Grunberg S M, Crowley J, Livingston R, Gill I, Williamson S K, O'Rourke T, Braun T, Marshall M E, Weick J K, Balcerzak S P
University of Southern California School of Medicine, Los Angeles.
J Clin Oncol. 1993 Aug;11(8):1598-601. doi: 10.1200/JCO.1993.11.8.1598.
We designed an all-oral regimen of etoposide and cyclophosphamide for use in advanced non-small-cell lung cancer.
Eligible patients were chemotherapy-naive and had histologically confirmed assessable or measurable stage IV non-small-cell lung cancer. Patients received etoposide 50 mg/m2/d orally days 1 through 14 and cyclophosphamide 50 mg/m2/d orally days 1 through 14 every 28 days.
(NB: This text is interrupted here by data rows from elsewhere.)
/-- The pocket after an accepted START_CYCLE leaves START_WAIT by R10. -/
theorem State.pocket_startCycle {s : State} {p : PocketId} (a : CycleArgs) (ch : CycleChoices)
    (hrun : s.inRun = true) (hold : (s.pocket p).phase.running = false) :
    (s.startCycle p a ch).pocket p =
      if (s.sense p).door.level = true ∧ s.lm.line = .normal then
        ((s.freshPocket p a ch).move .startWait s.time s.cfg.period).move .spinup s.time s.cfg.period
      else (s.freshPocket p a ch).move .startWait s.time s.cfg.period := by
  have hwaits := s.pocket_startWaiting a ch hold
  have hsense : (s.startWaiting p a ch).sense p = s.sense p := rfl
  have hinRun : (s.startWaiting p a ch).inRun = true := hrun
  rw [State.startCycle_eq, State.pocket_checkStartWait, hwaits, hsense, hinRun]
  simp [State.startWaiting, Pocket.move]

/-- The fields of the pocket that an accepted START_CYCLE fixes (R2, R9, R10, R21, R44). -/
theorem State.startCycle_fields {s : State} {p : PocketId} (a : CycleArgs) (ch : CycleChoices)
    (hrun : s.inRun = true) (hold : (s.pocket p).phase.running = false) :
    let k := (s.startCycle p a ch).pocket p
    k.run = RunRecord.start s.bd.epoch (s.cfg.copies p) a ch ∧ k.faults = (s.pocket p).faults
      ∧ k.phase = (if (s.sense p).door.level ∧ s.lm.line = .normal then .spinup else .startWait)
      ∧ k.timers.second = some (s.time + seconds 1)
      ∧ k.timers.periodic = some (s.time + seconds s.cfg.period) ∧ k.lastBurstReverse = false := by
  intro k
  have hwait := Pocket.timers_move_of_start (k := s.freshPocket p a ch) (new := .startWait) s.time
    s.cfg.period hold rfl
  have hspin := Pocket.timers_move_of_running (new := .spinup) (k :=
    (s.freshPocket p a ch).move .startWait s.time s.cfg.period) s.time s.cfg.period rfl rfl
  have hk : k = _ := State.pocket_startCycle a ch hrun hold
  by_cases hgo : (s.sense p).door.level = true ∧ s.lm.line = .normal
  · rw [if_pos hgo] at hk ⊢
    rw [hk, hspin, hwait]
    exact ⟨rfl, rfl, rfl, rfl, rfl, rfl⟩
  · rw [if_neg hgo] at hk ⊢
    rw [hk, hwait]
    exact ⟨rfl, rfl, rfl, rfl, rfl, rfl⟩

/-! ### The command -/

theorem State.serveStartCycle_of_rest {s : State} {p : PocketId} (a : CycleArgs) (ch : CycleChoices)
    (hrun : s.inRun = true) (h : (s.pocket p).phase = .idle ∨ (s.pocket p).phase = .done) :
    s.serveStartCycle (pocketByte p) a (some ch)
      = (s.startCycle p a.clamp ch).carriedOut
          (.done (a.clamp != a) (cycleData p a.clamp ch s.ss.journalFault.isSome)) := by
  simp [State.serveStartCycle, State.pocketRequest, hrun, h]

/-- R7: a START_CYCLE with defined choices that passes its tests. -/
theorem exec_startCycle {s : State} {p : PocketId} (dt : Nat) (tag : Byte) (T C x W Rt : Half)
    (B : Byte) (stage rev auto : Bool) (hs : s.serving)
    (hphase : (s.pocket p).phase = .idle ∨ (s.pocket p).phase = .done) :
    let a : CycleArgs := ⟨T.toNat, C.toNat, x.toInt, W.toNat, B.toNat, Rt.toNat⟩
    let ch : CycleChoices := ⟨HeatStage.ofBool stage, rev, auto⟩
    exec (.startCycle dt tag (pocketByte p) T (if stage then 1 else 0) C x W B Rt
        (if rev then 1 else 0) (if auto then 1 else 0)) s
      = .next (((s.asked dt 0x03#8 tag).startCycle p a.clamp ch).carriedOut
          (.done (a.clamp != a) (cycleData p a.clamp ch s.ss.journalFault.isSome))).settle := by
  intro a ch
  have hserved := request_served s dt tag (.startCycle (pocketByte p) T (if stage then 1 else 0) C x W
    B Rt (if rev then 1 else 0) (if auto then 1 else 0)) hs.listening
  refine congrArg _ (hserved.trans (congrArg Served.settle ?_))
  refine Eq.trans ?_ (State.serveStartCycle_of_rest _ ch (hs.inRun_asked dt 0x03#8 tag) hphase)
  rw [State.serve, cycleChoices_of_bits]
  rfl

end Sys2Proof.Machine

open Sys2Proof Sys2Proof.Machine

/-- Settles O13: the act is framed from the state with the fresh record, and a grant in SPINUP keeps what
the act left. -/
theorem startCycleBeginsACycle : Obligations.StartCycleBeginsACycle := by
  intro dt tag p T C x W Rt B stage rev auto s hs hphase t' c' x' w' b' rt'
  refine ⟨_, exec_startCycle dt tag T C x W Rt B stage rev auto hs hphase, ?_⟩
  generalize ha : (⟨T.toNat, C.toNat, x.toInt, W.toNat, B.toNat, Rt.toNat⟩ : CycleArgs) = a
  generalize hch : (⟨HeatStage.ofBool stage, rev, auto⟩ : CycleChoices) = ch
  have hclamp : a.clamp = ⟨t', c', x', w', b', rt'⟩ := by
    subst ha
    simp [CycleArgs.clamp, clampNat, clampInt, t', c', x', w', b', rt']
  have hresting : ((s.asked dt 0x03#8 tag).pocket p).phase.running = false := by
    change (s.pocket p).phase.running = false
    rcases hphase with h | h <;> rw [h] <;> rfl
  have hrun := hs.inRun_asked dt 0x03#8 tag
  have hacts : ActsOn p ((s.setPocket p (s.freshPocket p a.clamp ch)).asked dt 0x03#8 tag)
      ((s.asked dt 0x03#8 tag).startCycle p a.clamp ch) :=
    State.startCycle_acts (s.asked dt 0x03#8 tag) p a.clamp ch
  obtain ⟨urun, ufaults, uphase, usecond, uperiodic, ureverse⟩ :=
    State.startCycle_fields a.clamp ch hrun hresting
  have uqueue : ((s.asked dt 0x03#8 tag).startCycle p a.clamp ch).jc.queue
      = enqueue s.jc.queue p .start (s.time + dt) := State.queue_checkStartWait _ p
  generalize (s.asked dt 0x03#8 tag).startCycle p a.clamp ch = u at *
  generalize hr : Reply.done (a.clamp != a)
    (cycleData p a.clamp ch s.ss.journalFault.isSome) = r
  have hmoving : (u.pocket p).phase ≠ .acRest := by
    rw [uphase]
    split <;> simp
  obtain ⟨htime, hanswers, hframe⟩ := hacts.replied r
  obtain ⟨trun, tfaults, tphase, tsecond, tperiodic, tqueue, _, _⟩ := carriedOut_keeps u r p
  have treverse := (u.arbitrate_lastBurstReverse p hmoving).trans ureverse
  have hreply : r = _ := hr.symm.trans (Reply.done_clamp _ _)
  refine ⟨htime, actsOnPocket_of_setPocket hframe, ?_, ?_, tfaults.trans ufaults,
    (tphase hmoving).1.trans uphase, ?_, ?_, treverse, ?_⟩
  · refine Eq.mp (congrArg (answers s _ 0x03#8 tag) ?_) hanswers
    rw [hreply, hclamp, ← ha, ← hch]
    simp only [cycleData, boolByte_eq, HeatStage.reduced?_ofBool, List.append_assoc,
      List.cons_append, List.nil_append]
  · rw [trun, urun, hclamp, ← hch]
    rfl
  · rw [tsecond, usecond, htime]
    rfl
  · rw [tperiodic, uperiodic, htime]
    rfl
  · rw [tqueue, uqueue, htime]
    rfl
end

section
/-! STOP (R28), and DECLINE (R157) as the act of a STOP in HELD. -/

namespace Sys2Proof.Machine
Doses on later cycles were adjusted for myelosuppression.
Sixty-six patients (64 eligible patients) received 192 cycles of oral extended etoposide/cyclophosphamide therapy (median, two cycles; range, zero to 15). Therapy was well tolerated with the mean dose per cycle being 104% of the originally scheduled dose. Two patients (3%) achieved a complete response and six (9%) achieved a partial response. Leukopenia, anemia, nausea/vomiting, and alopecia were the most common toxicities. Median survival was 6 months, and the 1-year survival rate was 25.6%, comparable to more intensive treatments.
Oral extended etoposide/cyclophosphamide is a well-tolerated alternative for the treatment of stage IV non-small-cell lung cancer and can be used as a basis for the design of further outpatient regimens.
我们设计了一种依托泊苷和环磷酰胺的全口服方案,用于治疗晚期非小细胞肺癌。
符合条件的患者未曾接受过化疗,且经组织学确诊为可评估或可测量的IV期非小细胞肺癌。患者每28天接受依托泊苷50mg/m²/d口服,第1至14天;环磷酰胺50mg/m²/d口服,第1至14天。后续周期的剂量根据骨髓抑制情况进行调整。
66例患者(64例符合条件)接受了192周期的口服延长依托泊苷/环磷酰胺治疗(中位数为2个周期;范围为0至15个周期)。治疗耐受性良好,每个周期的平均剂量为原计划剂量的104%。2例患者(3%)达到完全缓解,6例(9%)达到部分缓解。白细胞减少、贫血、恶心/呕吐和脱发是最常见的毒性反应。中位生存期为6个月,1年生存率为25.6%,与更强化的治疗相当。
口服延长依托泊苷/环磷酰胺是治疗IV期非小细胞肺癌耐受性良好的替代方案,可作为进一步门诊治疗方案设计的基础。